**Problem to work on:** With the first line below as the start and the line containing "comment), not from" as the end, copy every line between them exactly, ends included.

Stored dataset items:
-- ==== Sys2Proof/Machine/Core.lean ====
section
/-! DEFINITION. The machine as the host runs it. -/

def Sys2Proof.core : Host.Core := { State := Sys2Proof.Machine.State, Fault := Sys2Proof.Machine.Fault, Refusal := Sys2Proof.Machine.Refusal, step := Sys2Proof.Machine.step, reset := Sys2Proof.Machine.State.reset }
end

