-- ==== Sys2Proof/Tests/Slice0.lean ====
section
/-! SUPPORT. The model's own tests. Expected values come from spec/95_test_vectors.md (the section stands in each
comment), not from the model. Each test is about one step on a small state. The witnesses at the end show states and
operands that meet the hypotheses of the statements in Certificates/Slice0/Obligations.lean. -/

namespace Sys2Proof.Tests

open Machine Safety

/-! ## Helpers -/

/-- The block after an outcome. -/
def fcuAfter : Host.Outcome State Fault Refusal → Option Fcu
  | .next t => some t.fcu
  | .fault _ => none
  | .refused _ => none

/-- What the host got, after an outcome. -/
def gotAfter : Host.Outcome State Fault Refusal → Option (List Event)
  | .next t => some t.got
  | .fault _ => none
  | .refused _ => none

/-- The record waiting after an outcome. -/
def recordAfter (o : Host.Outcome State Fault Refusal) : Option Record :=
  match fcuAfter o with
  | some f => if f.rxrV then some f.rxr else none
  | none => none

/-- The ack frame waiting after an outcome. -/
def ackAfter (o : Host.Outcome State Fault Refusal) : Option Word48 :=
  match fcuAfter o with
  | some f => if f.akrV then some f.akr else none
  | none => none

/-- The ack frames the host has taken, after an outcome. -/
def acksTakenAfter : Host.Outcome State Fault Refusal → Option (List Word48)
  | .next t => some (acksTaken t)
  | .fault _ => none
  | .refused _ => none

/-- The machine after reset, the host about to take one action. -/
def withAction (a : HostAction) : State := pushAction a State.reset

/-- A record and its ack frame waiting: `68 0E 02 00 02 00` committed with `ack_en` = 1 (95 section 2.6). -/
def bothWaiting : State :=
  { State.reset with
    fcu := { State.reset.fcu with
      rxr := { err := 0, var := 0, len := 14, send := 1, recv := 1, flags := 0, nrecv := 2 }, rxrV := true
      akr := 0x000400010468, akrV := true } }

/-- Five bytes of a buffer captured. -/
def fiveCaptured : State :=
  { State.reset with
    fcu := { State.reset.fcu with
      rxn := 5, rxh := { start := 0x68, length := 0x0E, c1 := 0x02, c2 := 0x00, c3 := 0x02, c4 := 0xEE } } }

/-- Six bytes of a buffer captured. -/
def sixCaptured : State :=
  { State.reset with
    fcu := { State.reset.fcu with
      rxn := 6, rxh := { start := 0x68, length := 0x0E, c1 := 0x02, c2 := 0x00, c3 := 0x02, c4 := 0x00 } } }

/-- Input ports that do nothing. -/
def quiet : Pins :=
  { rst := false, rxValid := false, rxData := 0, rxLast := false, ackEn := false, rxrReady := false
    ackReady := false, enc := { var := 0b10, send := 0, recv := 0, flags := 0, paylen := 0 } }

/-! ## Well-formedness: an ill-formed term for each check -/

theorem test_rxShort_of_six_bytes_is_ill_formed : (Instr.rxShort [0x68, 4, 1, 0, 0, 0]).wellFormed = false := by decide

theorem test_rxBadmark_with_marker_is_ill_formed :
    (Instr.rxBadmark 0x68 [4, 1, 0, 0, 0]).wellFormed = false := by decide

theorem test_rxBadmark_of_five_bytes_is_ill_formed :
    (Instr.rxBadmark 0x67 [4, 1, 0, 0]).wellFormed = false := by decide

theorem test_rxBadmark_of_six_bytes_is_well_formed :
    (Instr.rxBadmark 0x67 [4, 1, 0, 0, 0]).wellFormed = true := by decide

/-! ## Decoding: words written out from the encodings of 30_encoding.md -/

/-- R49 test 1; 95 section 2.3, `68 04 01 00 00`. -/
theorem test_decode_short : decode (.buffer [0x68, 0x04, 0x01, 0x00, 0x00] true) =
    .rxShort [0x68, 0x04, 0x01, 0x00, 0x00] := by decide

/-- R49 test 2; 95 section 2.3, no search for the marker. -/
theorem test_decode_badmark : decode (.buffer [0x00, 0x68, 0x04, 0x01, 0x00, 0x00, 0x00] true) =
    .rxBadmark 0x00 [0x68, 0x04, 0x01, 0x00, 0x00, 0x00] := by decide

/-- R39: `c1` = 0x68 is send[6:0] = 52, `c2` = 0x24 is send[14:7] = 36, together 4660; `c3` = 0x42 and `c4` = 0x86 are
17185. -/
theorem test_decode_data : decode (.buffer [0x68, 0x09, 0x68, 0x24, 0x42, 0x86] true) =
    .rxData 9 4660 17185 0 [] true := by decide

/-- R40: `c1` = 0xFD is the tag 01 under 111111, `c2` = 0xFF, `c3` = 0xFF holds recv[6:0] = 127 and the tag bit 1. -/
theorem test_decode_ack : decode (.buffer [0x68, 0x04, 0xFD, 0xFF, 0xFF, 0xFF] true) =
    .rxAck 4 32767 0b111111 0xFF 1 [] := by decide

/-- R41: `c1` = 0x23 is 0010 0011, so bit 5 is set: stop-confirm. -/
theorem test_decode_signal : decode (.buffer [0x68, 0x04, 0x23, 0x00, 0x00, 0x00] true) =
    .rxSig 4 flagStopCon 0 0 0 [] := by decide

/-- R47: the selector 0b00, `DATA send=5 recv=6 paylen=7`. -/
theorem test_decode_encData : decode (.request { var := 0b00, send := 5, recv := 6, flags := 0x3F, paylen := 7 }) =
    .encData 5 6 0x3F 7 := by decide

/-- R47: the selector 0b01. -/
theorem test_decode_encAck : decode (.request { var := 0b01, send := 0, recv := 4660, flags := 0, paylen := 0 }) =
    .encAck 0 4660 0 0 := by decide

/-- R47, R51: the selector 0b11 with flag 0x01 is what START_ACT expands to. -/
theorem test_decode_encSig : decode (.request { var := 0b11, send := 0, recv := 0, flags := 0x01, paylen := 0 }) =
    expand .startAct := by decide

/-- R47: the selector 0b10. -/
theorem test_decode_encRsvd : decode (.request { var := 0b10, send := 1, recv := 1, flags := 1, paylen := 252 }) =
    .encRsvd 1 1 1 252 := by decide

/-- The rows of opcode_table.json, from their match values. -/
theorem test_table_words :
    decodeTableWord 24 0x000068 = some (.rxData 0 0 0 0 [] true) ∧
    decodeTableWord 24 0x010068 = some (.rxAck 0 0 0 0 0 []) ∧
    decodeTableWord 24 0x030068 = some (.rxSig 0 0 0 0 0 []) ∧
    decodeTableWord 48 0x000000130468 = some (.rxSig 4 flagStopAct 0 0 0 []) ∧
    decodeTableWord 8 0 = some (.encData 0 0 0 0) ∧ decodeTableWord 8 1 = some (.encAck 0 0 0 0) ∧
    decodeTableWord 8 3 = some (.encSig 0 0 0 0) ∧ decodeTableWord 8 2 = some (.encRsvd 0 0 0 0) ∧
    decodeTableWord 0 0 = some (.rxShort []) ∧ decodeTableWord 48 0 = some (.rxBadmark 0 [0, 0, 0, 0, 0]) := by
  decide

/-! ## The decode family (95 section 2.3) -/

/-- `67`: short wins over wrong marker. -/
theorem test_rxShort : recordAfter (step (withAction (.stimulus (.buffer [0x67] true)))) =
    some { err := 1, var := 2, len := 0, send := 0, recv := 0, flags := 0, nrecv := 0 } := by decide

/-- `69 04 00 00 00 00`: would be Data otherwise; no ack frame. -/
theorem test_rxBadmark : recordAfter (step (withAction (.stimulus (.buffer [0x69, 4, 0, 0, 0, 0] true)))) =
    some { err := 2, var := 2, len := 0, send := 0, recv := 0, flags := 0, nrecv := 0 } ∧
    ackAfter (step (withAction (.stimulus (.buffer [0x69, 4, 0, 0, 0, 0] true)))) = none := by decide

/-- `68 04 FE 00 00 01`: send 127, recv 128, and the ack frame `68 04 01 00 00 01`, with the carry into the high byte. -/
theorem test_rxData : recordAfter (step (withAction (.stimulus (.buffer [0x68, 4, 0xFE, 0, 0, 1] true)))) =
    some { err := 0, var := 0, len := 4, send := 127, recv := 128, flags := 0, nrecv := 128 } ∧
    ackAfter (step (withAction (.stimulus (.buffer [0x68, 4, 0xFE, 0, 0, 1] true)))) = some 0x010000010468 := by
  decide
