-- ==== Sys2Proof/Decode.lean ====
section
/-!
DEFINITION. The command decoder, total on any word and on any bytes and rejecting by name, and after it the encoder.
The QCU takes a command word from the bus data of the CMD write (20_memory.md R83); a word's bytes are little-endian
(20_memory.md R75).
-/

namespace Sys2Proof

/-- Why a word is no command. Both kinds of word are illegal encodings (30_encoding.md R104). -/
inductive DecodeError where
  /-- The opcode is reserved: 0x00, or 0x03 to 0xFF. -/
  | reservedOpcode (opc : BitVec 8)
  /-- A bit of `MBZ` is set. -/
  | mbzNotZero (mbz : BitVec 24)
  /-- The bytes are not exactly one 32-bit word (30_encoding.md R100). -/
  | wrongLength (bytes : Nat)
deriving DecidableEq, Repr

/-- The fields of a word: `OPC` is bits 7:0, `MBZ` is bits 31:8 (30_encoding.md R100). -/
def Cmd32.ofWord (w : Word) : Cmd32 := { mbz := w.extractLsb' 8 24, opc := w.extractLsb' 0 8 }

/-- The word with the given fields. -/
def Cmd32.toWord (c : Cmd32) : Word := c.mbz ++ c.opc

/-- The whole word is matched (30_encoding.md R101, R103). -/
def decodeWord (w : Word) : Except DecodeError Instr :=
  let c := Cmd32.ofWord w
  if c.mbz ≠ 0 then .error (.mbzNotZero c.mbz)
  else if c.opc = 0x01 then .ok .limbw
  else if c.opc = 0x02 then .ok .qblk
  else .error (.reservedOpcode c.opc)

/-- Four bytes as one little-endian word (20_memory.md R75). -/
def wordOfBytes (b0 b1 b2 b3 : Byte) : Word := b3 ++ b2 ++ b1 ++ b0

/-- The bytes of a word, the least significant first (20_memory.md R75). -/
def bytesOfWord (w : Word) : List Byte :=
  [w.extractLsb' 0 8, w.extractLsb' 8 8, w.extractLsb' 16 8, w.extractLsb' 24 8]

/-- The decoder on bytes: a command is always one 32-bit word (30_encoding.md R100). -/
def decodeBytes (bs : List Byte) : Except DecodeError Instr :=
  match bs with
  | [b0, b1, b2, b3] => decodeWord (wordOfBytes b0 b1 b2 b3)
  | _ => .error (.wrongLength bs.length)

/-- The bus word of an instruction whose first `nbits` bits are `w` and whose other bits are 0;
`none` where a bit of it lies above bit 31. -/
def tableWord (nbits w : Nat) : Option Word :=
  if w % 2 ^ nbits < 2 ^ 32 then some (BitVec.ofNat 32 (w % 2 ^ nbits)) else none

/-- The instruction that the decoder reads from an instruction whose bits are `w`, numbered as
spec/opcode_table.json numbers them: laid out as little-endian bytes and given to the decoder. -/
def decodeTableWord (nbits w : Nat) : Option Instr :=
  match tableWord nbits w with
  | none => none
  | some v =>
    match decodeBytes (bytesOfWord v) with
    | .ok i => some i
    | .error _ => none

/-- The command word of an instruction (30_encoding.md R103). -/
def encode (i : Instr) : Word := i.fields.toWord

/-- The bytes of an instruction's word as the Host's memory holds it (20_memory.md R75). -/
def encodeBytes (i : Instr) : List Byte := bytesOfWord (encode i)

/-- Bits 7:0 of the command word (10_state.md R41). -/
def opcodeByte (i : Instr) : BitVec 8 := (encode i).extractLsb' 0 8

end Sys2Proof
end

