-- ==== Sys2Proof/Tests/Slice0.lean ====
section
/-!
SUPPORT. Tests. The numbered vectors are those of spec/95_test_vectors.md; every other expected result is worked out by
hand from the rule named. The last part gives, for each statement with hypotheses, concrete states and operands that meet
them.
-/

namespace Sys2Proof.Tests

-- The evaluations below are done one at a time: begun together, they would all hold memory while each waits for the kernel.
set_option Elab.async false

open Machine
open Laws (lookup_blockCells)

/-! ### Ill-formed terms are refused -/

theorem test_reserved_opcode_is_ill_formed : ({ mbz := 0, opc := 0x03 } : Cmd32).opcKnown = false := by decide

theorem test_nonzero_mbz_is_ill_formed : ({ mbz := 1, opc := 0x01 } : Cmd32).mbzZero = false := by decide

theorem test_ill_formed_fields_are_refused :
    ({ mbz := 0, opc := 0x00 } : Cmd32).wellFormed = false ∧ ({ mbz := 0x800000, opc := 0x02 } : Cmd32).wellFormed = false ∧
      Instr.limbw.wellFormed = true ∧ Instr.qblk.wellFormed = true := by decide

theorem test_access_outside_the_window : (Access.read 0x10000 .word).inWindow = false := by decide

theorem test_misaligned_access : (Access.write 0x0002 .word 0).aligned = false := by decide

theorem test_byte_access_is_no_word : (Access.read 0x0008 .byte).isWord = false := by decide

theorem test_ill_formed_accesses_are_refused :
    (Access.read 0x10000 .word).wellFormed = false ∧ (Access.read 0x0002 .word).wellFormed = false ∧
      (Access.read 0x0008 .dword).wellFormed = false ∧ (Access.read 0xFFFC .word).wellFormed = true := by decide

/-! ### Decoding: words written out from 30_encoding.md R100 and R103 -/

theorem test_limbw_word : decodeWord 0b00000000_00000000_00000000_00000001 = .ok .limbw := by decide

theorem test_qblk_word : decodeWord 0b00000000_00000000_00000000_00000010 = .ok .qblk := by decide

theorem test_limbw_table_word : decodeTableWord 32 1 = some .limbw := by decide

theorem test_qblk_table_word : decodeTableWord 32 2 = some .qblk := by decide

/-- Vectors K-3 to K-5. -/
theorem test_illegal_words :
    [0x00000000, 0x00000003, 0x000000FF, 0x00000101, 0x80000002].all
      (fun w => decodeTableWord 32 w == none) = true := by decide

theorem test_wrong_length_is_refused : decodeBytes [0x01, 0x00] = .error (.wrongLength 2) := by decide

/-! ### Numeric primitives (vectors N-1 to N-12) -/

theorem test_n1_c_noise : mul64 (add64 0x3FF0000000000000 (neg64 Config.noisetone)) Config.wLong = Config.cNoise := by
  decide +kernel

theorem test_n3_round_sf_ties :
    (roundSF 0x4004000000000000, roundSF 0xC004000000000000, roundSF 0x400C000000000000, roundSF 0xC00C000000000000) =
      (2, -2, 4, -4) := by decide +kernel

theorem test_n4_round_sf_halves :
    (roundSF 0x3FE0000000000000, roundSF 0xBFE0000000000000, roundSF 0x3FF7FFFFFFFFFFFF) = (0, 0, 1) := by
  decide +kernel

theorem test_n5_round_sf_corners :
    (roundSF 0x7FF8000000000000, roundSF 0x7FF0000000000000, roundSF 0xFFF0000000000000, roundSF 0x4202A05F20000000) =
      (0, 2147483647, -2147483647, 2147483647) := by decide +kernel

theorem test_n6_trunc_q : (truncQ Config.magic, truncQ 0x41DFFFFFFFF99999) = (0, 2147483647) := by decide +kernel

theorem test_n7_trunc_q_corners :
    (truncQ 0x41E0000000000000, truncQ 0x7FF0000000000000, truncQ 0x7FF8000000000000) =
      (2147483647, 2147483647, 0) := by decide +kernel

theorem test_n8_sqrt :
    (sqrt64 0x4059000000000000, sqrt64 0x4058FFFFFFFFFFFF, sqrt64 0x4058FFFFFFFFFFFE) =
      (0x4024000000000000, 0x4024000000000000, 0x4023FFFFFFFFFFFF) := by decide +kernel

theorem test_n9_mul : mul64 0x4023FFFFFFFFFFFF 0x4023FFFFFFFFFFFF = 0x4058FFFFFFFFFFFE := by decide +kernel

theorem test_n10_silence_threshold :
    (lt64 Config.thrSilent Config.thrSilent, lt64 0x3BC79CA10C924222 Config.thrSilent,
      lt64 0x7FF8000000000000 Config.thrSilent) = (false, true, false) := by decide +kernel

theorem test_n11_zeros_are_equal : eq64 0x8000000000000000 plusZero = true := by decide +kernel

theorem test_n12_position_factor :
    (positionFactor 0 0, positionFactor 4 8, positionFactor 0 1024, positionFactor 1024 1024) =
      (0x4024000000000000, 0x4023C4B1EA413C4B, 0x4014000000000000, 0x400AAAAAAAAAAAAB) := by decide +kernel

/-- Vector Q14: the quotient 2147483647 / SFSTEP, and 0 / 0. -/
theorem test_q14_quotients :
    isNaN (div64 plusZero plusZero) = true ∧ div64 0x4120000000000000 plusZero = 0x7FF0000000000000 := by decide +kernel

/-- The smallest subnormal halved rounds to even, to +0, and the largest value doubled overflows (00_scope.md R10). -/
theorem test_rounding_at_the_ends :
    (mul64 0x0000000000000001 0x3FE0000000000000, mul64 0x0000000000000003 0x3FE0000000000000,
      mul64 0x7FEFFFFFFFFFFFFF 0x4000000000000000) = (0, 2, 0x7FF0000000000000) := by decide +kernel

/-! ### Small states -/

/-- The reset machine with the given events to come. -/
def idleWith (bus : List HostEvent) : State := { State.reset with bus := bus }

/-- The reset machine after it accepted `op`, with `lat` events before the completion and the given events to come. -/
def busyWith (op : Instr) (lat : Nat) (bus : List HostEvent) : State :=
  { State.reset with toArch := acceptCommand op (Arch.reset 0), lat := lat, bus := bus }

/-- The bytes of consecutive 16-bit elements, each stored in the low half of a word. -/
def tableCells : Nat → List Byte → Memory
  | a, lo :: hi :: bs => (a, lo) :: (a + 1, hi) :: tableCells (a + 4) bs
  | _, _ => []

/-- The word that a state's last access read. -/
def wordRead (s : Host.Outcome State Fault Refusal) : Option Response :=
  match s with
  | .next t => t.resp
  | _ => none

/-- Vectors B-1 and B-3. -/
theorem test_reads_of_constants :
    wordRead (step (idleWith [.access (.read 0x0 .word)])) = some (.okayRead 0x51434D01) ∧
      wordRead (step (idleWith [.access (.read 0x4 .word)])) = some (.okayRead 0x00800400) ∧
      wordRead (step (idleWith [.access (.read 0x10 .word)])) = some (.okayRead 0) := by decide

/-- Vector B-12. -/
theorem test_misaligned_read_is_a_bus_error :
    wordRead (step (idleWith [.access (.read 0x2 .word)])) = some (.errorRead 0) := by decide

/-- Vectors B-7 to B-9 and B-14: the stored bits of a write. -/
theorem test_stored_bits :
    (writeInput 0x00010002 0x34 (Arch.reset 0)).nsfb = 2 ∧ (writeInput 0xFFFFFFFE 0x30 (Arch.reset 0)).blktype = 2 ∧
      (writeInput 0xFFFFFFFF 0x08 (Arch.reset 0)).ctrl = 3 ∧
      (writeInput 0xABCD0010 0x400 (Arch.reset 0)).mem = [(0x400, 0x10), (0x401, 0x00)] := by decide

/-- Vector K-3: the status word after an illegal command. -/
theorem test_k3_status : statusWord (recordError .illegalCmd (Arch.reset 0)) = 0x00000104 := by decide

/-- Section 7 of the vectors. -/
theorem test_irq :
    ({ Arch.reset 0 with done := true, ctrl := 1 } : Arch).irq = true ∧
      ({ Arch.reset 0 with done := true, ctrl := 2 } : Arch).irq = false ∧
      ({ Arch.reset 0 with err := true, ctrl := 2 } : Arch).irq = true ∧
      ({ Arch.reset 0 with done := true, err := true, ctrl := 0 } : Arch).irq = false := by decide

/-! ### The two commands -/

/-- The architectural state of vector LB10 at its completion step: zero-width bands, and a band that meets the
ceiling. -/
def archLB10 : Arch :=
  { Arch.reset 0 with
    bwReq := 216, rate := 44100, ncbLong := 3, ncbShort := 3, seq := .run .limbw, lastop := 1,
    mem := tableCells 0x800 [0, 0, 0, 0, 5, 0] ++ tableCells 0xA00 [0, 0, 0, 0, 5, 0] }

/-- Vector LB10. -/
theorem test_lb10 :
    ((limbwComplete machineParams archLB10).maxcbl, (limbwComplete machineParams archLB10).maxcbs, (limbwComplete machineParams archLB10).bwAch,
      (limbwComplete machineParams archLB10).done, (limbwComplete machineParams archLB10).cfgv) = (2, 2, 0, true, true) := by
  decide +kernel

/-- Vectors LE1 and LE3: `BW_ARG` comes first. -/
theorem test_le3 :
    ((limbwComplete machineParams { Arch.reset 0 with ncbShort := 200 }).errcode,
      (limbwComplete machineParams { Arch.reset 0 with ncbShort := 200 }).done) = (.bwArg, false) := by
  decide +kernel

**Task answer:**
-- ==== Sys2Proof/Machine/Core.lean ====
section
/-! DEFINITION. The machine as the host runs it. -/

def Sys2Proof.core : Host.Core := { State := Sys2Proof.Machine.State, Fault := Sys2Proof.Machine.Fault, Refusal := Sys2Proof.Machine.Refusal, step := Sys2Proof.Machine.step, reset := Sys2Proof.Machine.State.reset }
end

-- ==== Sys2Proof/Tests/Slice0.lean ====
section
/-! SUPPORT. The model's own tests. Expected values come from spec/95_test_vectors.md (the section stands in each
comment), not from the model. Each test is about one step on a small state. The witnesses at the end show states and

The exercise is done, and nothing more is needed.